Data:
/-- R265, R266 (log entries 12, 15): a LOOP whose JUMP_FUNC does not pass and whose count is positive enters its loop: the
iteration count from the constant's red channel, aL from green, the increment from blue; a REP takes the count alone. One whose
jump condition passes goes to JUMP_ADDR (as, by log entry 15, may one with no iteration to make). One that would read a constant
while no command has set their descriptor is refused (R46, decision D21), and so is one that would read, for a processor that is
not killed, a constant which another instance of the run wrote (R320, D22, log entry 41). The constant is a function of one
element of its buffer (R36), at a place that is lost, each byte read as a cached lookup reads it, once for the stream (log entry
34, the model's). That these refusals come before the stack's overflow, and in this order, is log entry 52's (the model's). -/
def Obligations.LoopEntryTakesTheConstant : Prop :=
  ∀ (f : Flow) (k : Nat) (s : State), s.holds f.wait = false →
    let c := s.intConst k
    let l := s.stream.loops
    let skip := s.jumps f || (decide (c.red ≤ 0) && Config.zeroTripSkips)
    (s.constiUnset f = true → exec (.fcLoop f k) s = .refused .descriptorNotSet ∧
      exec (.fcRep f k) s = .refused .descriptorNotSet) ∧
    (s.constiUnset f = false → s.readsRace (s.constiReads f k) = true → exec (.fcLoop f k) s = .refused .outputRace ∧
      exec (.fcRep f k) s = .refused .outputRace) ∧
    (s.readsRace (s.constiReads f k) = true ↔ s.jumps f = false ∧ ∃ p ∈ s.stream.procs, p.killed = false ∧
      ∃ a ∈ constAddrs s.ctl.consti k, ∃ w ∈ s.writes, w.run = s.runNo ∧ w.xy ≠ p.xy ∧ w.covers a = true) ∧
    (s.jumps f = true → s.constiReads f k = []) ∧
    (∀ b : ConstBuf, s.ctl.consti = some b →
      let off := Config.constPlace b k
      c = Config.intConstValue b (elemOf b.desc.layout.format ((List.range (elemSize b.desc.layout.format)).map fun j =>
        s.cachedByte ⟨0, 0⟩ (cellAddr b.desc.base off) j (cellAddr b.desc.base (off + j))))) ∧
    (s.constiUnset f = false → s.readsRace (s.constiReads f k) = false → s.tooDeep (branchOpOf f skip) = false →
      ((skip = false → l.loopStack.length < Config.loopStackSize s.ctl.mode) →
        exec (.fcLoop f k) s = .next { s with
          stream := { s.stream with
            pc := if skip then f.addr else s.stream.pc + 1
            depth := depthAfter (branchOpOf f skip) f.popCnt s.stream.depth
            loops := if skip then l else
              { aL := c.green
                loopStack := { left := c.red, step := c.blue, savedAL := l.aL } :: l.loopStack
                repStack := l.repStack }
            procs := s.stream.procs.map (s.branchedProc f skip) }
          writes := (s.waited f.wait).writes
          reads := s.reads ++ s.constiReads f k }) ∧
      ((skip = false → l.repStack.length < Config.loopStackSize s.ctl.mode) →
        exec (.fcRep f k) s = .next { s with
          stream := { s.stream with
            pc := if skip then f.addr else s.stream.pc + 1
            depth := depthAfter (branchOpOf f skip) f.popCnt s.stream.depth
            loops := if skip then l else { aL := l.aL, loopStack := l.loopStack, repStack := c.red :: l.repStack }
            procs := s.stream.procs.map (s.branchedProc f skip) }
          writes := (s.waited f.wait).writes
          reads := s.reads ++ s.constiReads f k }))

* * *

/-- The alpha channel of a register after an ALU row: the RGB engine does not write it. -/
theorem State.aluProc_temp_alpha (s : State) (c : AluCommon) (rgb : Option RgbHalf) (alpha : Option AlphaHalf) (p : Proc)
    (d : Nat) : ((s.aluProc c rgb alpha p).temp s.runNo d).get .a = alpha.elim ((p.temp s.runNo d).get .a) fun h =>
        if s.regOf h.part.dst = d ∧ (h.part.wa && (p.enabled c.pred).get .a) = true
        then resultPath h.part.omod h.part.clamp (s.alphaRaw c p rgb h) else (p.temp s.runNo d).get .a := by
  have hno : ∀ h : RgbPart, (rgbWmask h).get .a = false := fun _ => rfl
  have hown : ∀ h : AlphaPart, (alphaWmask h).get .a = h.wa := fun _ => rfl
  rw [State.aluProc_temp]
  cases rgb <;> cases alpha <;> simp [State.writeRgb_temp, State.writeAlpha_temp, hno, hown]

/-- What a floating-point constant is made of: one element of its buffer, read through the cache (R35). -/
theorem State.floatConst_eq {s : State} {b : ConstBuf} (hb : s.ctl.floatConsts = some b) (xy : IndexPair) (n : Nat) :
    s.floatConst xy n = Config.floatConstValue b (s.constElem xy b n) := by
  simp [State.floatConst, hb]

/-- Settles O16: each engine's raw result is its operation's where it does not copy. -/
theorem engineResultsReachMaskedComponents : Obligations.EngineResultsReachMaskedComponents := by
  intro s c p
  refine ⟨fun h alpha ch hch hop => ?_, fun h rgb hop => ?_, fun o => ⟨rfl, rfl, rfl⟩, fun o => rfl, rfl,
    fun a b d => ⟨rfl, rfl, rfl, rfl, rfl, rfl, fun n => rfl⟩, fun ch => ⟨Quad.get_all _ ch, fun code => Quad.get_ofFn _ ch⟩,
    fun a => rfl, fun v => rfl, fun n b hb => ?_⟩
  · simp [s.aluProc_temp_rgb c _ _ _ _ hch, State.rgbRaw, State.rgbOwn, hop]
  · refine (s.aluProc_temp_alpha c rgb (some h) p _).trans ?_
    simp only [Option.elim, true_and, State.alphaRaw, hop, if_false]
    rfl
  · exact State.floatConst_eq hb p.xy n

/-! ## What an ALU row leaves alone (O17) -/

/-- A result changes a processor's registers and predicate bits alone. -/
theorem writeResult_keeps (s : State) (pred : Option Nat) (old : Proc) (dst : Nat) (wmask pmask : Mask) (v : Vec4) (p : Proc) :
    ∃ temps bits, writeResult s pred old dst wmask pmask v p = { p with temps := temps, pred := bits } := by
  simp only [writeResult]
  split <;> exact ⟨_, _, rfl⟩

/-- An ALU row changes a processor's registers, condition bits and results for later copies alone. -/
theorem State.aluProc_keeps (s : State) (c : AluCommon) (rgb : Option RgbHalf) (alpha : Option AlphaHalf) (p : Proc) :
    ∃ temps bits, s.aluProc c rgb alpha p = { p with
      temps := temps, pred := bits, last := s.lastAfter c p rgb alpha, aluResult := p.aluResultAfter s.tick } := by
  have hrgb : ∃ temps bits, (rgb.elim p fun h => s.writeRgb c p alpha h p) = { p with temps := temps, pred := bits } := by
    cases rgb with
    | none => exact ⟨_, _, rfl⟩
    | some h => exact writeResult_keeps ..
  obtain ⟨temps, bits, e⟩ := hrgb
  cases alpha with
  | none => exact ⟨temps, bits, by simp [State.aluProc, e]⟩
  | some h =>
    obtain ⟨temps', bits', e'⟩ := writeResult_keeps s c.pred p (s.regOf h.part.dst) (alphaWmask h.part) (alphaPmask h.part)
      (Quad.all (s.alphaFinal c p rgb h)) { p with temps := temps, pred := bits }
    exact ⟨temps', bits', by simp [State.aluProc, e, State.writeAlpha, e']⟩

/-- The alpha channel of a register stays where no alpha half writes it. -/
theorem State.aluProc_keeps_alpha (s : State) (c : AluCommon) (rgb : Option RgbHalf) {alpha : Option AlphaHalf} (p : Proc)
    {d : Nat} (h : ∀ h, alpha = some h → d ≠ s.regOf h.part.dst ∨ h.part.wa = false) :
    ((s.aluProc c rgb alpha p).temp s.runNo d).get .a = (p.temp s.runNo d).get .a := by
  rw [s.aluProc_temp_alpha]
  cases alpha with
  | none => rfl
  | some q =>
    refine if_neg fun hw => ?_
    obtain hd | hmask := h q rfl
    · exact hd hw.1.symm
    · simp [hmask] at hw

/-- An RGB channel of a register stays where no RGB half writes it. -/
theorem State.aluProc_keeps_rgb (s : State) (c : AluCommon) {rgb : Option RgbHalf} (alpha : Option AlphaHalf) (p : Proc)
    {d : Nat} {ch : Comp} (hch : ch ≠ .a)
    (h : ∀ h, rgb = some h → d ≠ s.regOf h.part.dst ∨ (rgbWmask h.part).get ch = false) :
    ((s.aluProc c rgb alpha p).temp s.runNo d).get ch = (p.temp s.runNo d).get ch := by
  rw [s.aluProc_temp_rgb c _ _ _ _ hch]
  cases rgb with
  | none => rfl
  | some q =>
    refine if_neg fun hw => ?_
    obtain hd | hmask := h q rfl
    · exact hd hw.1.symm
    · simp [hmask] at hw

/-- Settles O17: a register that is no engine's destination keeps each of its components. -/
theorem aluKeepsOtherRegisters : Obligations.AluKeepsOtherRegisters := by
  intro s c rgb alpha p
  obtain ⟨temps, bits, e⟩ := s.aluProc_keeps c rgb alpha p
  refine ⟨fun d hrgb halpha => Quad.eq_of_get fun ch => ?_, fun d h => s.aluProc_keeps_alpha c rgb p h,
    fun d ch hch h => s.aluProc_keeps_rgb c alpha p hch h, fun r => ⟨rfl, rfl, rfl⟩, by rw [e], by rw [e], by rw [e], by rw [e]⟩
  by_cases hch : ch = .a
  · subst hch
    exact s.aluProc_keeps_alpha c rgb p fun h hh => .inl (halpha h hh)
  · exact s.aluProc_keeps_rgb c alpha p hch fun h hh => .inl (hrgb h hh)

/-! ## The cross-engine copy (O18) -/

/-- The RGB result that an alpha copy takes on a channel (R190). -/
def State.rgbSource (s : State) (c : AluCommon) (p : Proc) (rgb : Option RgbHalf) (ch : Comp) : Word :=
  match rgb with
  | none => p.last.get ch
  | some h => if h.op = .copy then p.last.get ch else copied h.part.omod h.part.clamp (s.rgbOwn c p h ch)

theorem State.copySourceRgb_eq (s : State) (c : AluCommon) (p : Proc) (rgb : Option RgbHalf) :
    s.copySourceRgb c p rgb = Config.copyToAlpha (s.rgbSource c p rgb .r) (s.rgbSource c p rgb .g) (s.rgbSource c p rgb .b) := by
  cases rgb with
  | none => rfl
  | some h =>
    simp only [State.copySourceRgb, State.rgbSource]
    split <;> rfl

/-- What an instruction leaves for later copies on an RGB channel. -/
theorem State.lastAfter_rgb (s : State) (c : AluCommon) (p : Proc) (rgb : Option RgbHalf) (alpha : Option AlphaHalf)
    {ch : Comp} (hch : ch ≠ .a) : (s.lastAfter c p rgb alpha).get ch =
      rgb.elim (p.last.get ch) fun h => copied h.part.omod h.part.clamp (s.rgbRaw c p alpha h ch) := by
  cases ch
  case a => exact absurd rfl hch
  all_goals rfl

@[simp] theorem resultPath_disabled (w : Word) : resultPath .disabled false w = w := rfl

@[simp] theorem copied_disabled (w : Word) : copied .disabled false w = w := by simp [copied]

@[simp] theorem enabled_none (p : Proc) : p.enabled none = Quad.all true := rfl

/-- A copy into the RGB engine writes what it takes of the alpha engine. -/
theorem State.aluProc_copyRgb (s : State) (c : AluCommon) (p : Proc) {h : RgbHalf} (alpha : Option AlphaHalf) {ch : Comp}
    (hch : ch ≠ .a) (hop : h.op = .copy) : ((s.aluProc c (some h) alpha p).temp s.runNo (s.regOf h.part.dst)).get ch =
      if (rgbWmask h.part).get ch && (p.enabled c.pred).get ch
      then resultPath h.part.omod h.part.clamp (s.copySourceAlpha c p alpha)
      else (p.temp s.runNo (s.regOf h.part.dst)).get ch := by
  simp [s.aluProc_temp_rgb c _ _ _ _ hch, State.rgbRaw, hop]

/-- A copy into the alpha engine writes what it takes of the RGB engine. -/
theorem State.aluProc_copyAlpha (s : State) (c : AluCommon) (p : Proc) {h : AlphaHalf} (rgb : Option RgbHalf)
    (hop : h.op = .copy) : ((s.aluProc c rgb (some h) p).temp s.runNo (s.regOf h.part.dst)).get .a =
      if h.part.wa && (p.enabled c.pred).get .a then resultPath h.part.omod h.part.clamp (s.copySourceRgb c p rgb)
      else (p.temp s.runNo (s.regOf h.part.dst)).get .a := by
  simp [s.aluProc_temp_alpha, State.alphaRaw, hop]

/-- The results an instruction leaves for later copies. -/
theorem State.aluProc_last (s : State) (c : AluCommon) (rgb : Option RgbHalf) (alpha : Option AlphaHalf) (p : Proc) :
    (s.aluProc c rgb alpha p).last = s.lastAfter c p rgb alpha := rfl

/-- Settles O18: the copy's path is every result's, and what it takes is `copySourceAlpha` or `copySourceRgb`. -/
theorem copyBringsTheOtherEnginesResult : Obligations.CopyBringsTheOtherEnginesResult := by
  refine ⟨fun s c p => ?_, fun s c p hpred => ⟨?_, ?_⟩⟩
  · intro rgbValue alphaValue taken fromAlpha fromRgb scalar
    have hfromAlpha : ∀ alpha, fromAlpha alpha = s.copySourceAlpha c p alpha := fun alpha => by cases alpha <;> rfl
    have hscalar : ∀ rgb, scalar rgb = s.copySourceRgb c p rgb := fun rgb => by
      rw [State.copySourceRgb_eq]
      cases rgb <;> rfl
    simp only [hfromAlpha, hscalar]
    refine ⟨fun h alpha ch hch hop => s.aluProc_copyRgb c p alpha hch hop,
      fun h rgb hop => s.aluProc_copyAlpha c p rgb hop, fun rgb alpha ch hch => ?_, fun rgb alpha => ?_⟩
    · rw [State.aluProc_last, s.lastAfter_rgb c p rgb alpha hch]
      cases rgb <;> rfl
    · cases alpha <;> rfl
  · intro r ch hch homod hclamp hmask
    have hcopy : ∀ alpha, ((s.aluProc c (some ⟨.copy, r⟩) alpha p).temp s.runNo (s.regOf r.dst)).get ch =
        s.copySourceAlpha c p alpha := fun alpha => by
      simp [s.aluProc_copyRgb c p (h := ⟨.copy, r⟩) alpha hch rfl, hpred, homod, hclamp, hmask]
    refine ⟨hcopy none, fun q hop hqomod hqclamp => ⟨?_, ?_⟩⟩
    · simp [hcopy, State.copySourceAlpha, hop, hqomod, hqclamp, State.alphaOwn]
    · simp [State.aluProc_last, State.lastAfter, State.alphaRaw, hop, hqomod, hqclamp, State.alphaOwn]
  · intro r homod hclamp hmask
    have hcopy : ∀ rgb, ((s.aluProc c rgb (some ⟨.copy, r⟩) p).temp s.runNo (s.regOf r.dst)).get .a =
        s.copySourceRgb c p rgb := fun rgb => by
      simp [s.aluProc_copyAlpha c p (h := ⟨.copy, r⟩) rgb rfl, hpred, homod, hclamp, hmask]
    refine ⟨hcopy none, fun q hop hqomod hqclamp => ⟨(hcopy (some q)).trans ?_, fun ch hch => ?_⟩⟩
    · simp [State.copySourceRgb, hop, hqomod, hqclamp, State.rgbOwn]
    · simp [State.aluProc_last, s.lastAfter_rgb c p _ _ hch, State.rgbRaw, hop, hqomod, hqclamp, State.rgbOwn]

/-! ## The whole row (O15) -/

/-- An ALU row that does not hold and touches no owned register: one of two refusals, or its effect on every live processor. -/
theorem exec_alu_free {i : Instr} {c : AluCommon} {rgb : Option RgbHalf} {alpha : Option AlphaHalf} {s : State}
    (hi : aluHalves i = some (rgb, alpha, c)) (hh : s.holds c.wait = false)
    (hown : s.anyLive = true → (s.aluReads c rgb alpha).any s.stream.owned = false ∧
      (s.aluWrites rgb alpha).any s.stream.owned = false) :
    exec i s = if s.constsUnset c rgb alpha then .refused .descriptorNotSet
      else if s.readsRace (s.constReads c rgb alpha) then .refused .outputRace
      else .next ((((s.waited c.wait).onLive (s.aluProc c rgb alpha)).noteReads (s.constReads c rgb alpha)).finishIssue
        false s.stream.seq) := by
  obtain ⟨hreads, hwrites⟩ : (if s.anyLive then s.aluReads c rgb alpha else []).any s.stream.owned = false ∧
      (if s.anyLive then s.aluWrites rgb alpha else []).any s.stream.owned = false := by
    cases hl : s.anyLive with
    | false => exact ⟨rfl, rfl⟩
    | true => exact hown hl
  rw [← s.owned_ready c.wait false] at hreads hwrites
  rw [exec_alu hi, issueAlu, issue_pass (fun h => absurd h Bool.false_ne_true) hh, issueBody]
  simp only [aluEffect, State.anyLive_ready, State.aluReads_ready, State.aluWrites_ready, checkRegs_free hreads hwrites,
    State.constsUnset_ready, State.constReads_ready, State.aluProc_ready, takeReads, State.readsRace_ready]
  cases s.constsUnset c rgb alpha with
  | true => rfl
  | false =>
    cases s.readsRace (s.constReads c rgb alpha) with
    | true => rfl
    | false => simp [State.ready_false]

Description of the task:
Among the lines of the data, identify those with the word "jumps". Copy each of them.

Solution for this task:
    let skip := s.jumps f || (decide (c.red ≤ 0) && Config.zeroTripSkips)
    (s.readsRace (s.constiReads f k) = true ↔ s.jumps f = false ∧ ∃ p ∈ s.stream.procs, p.killed = false ∧
    (s.jumps f = true → s.constiReads f k = []) ∧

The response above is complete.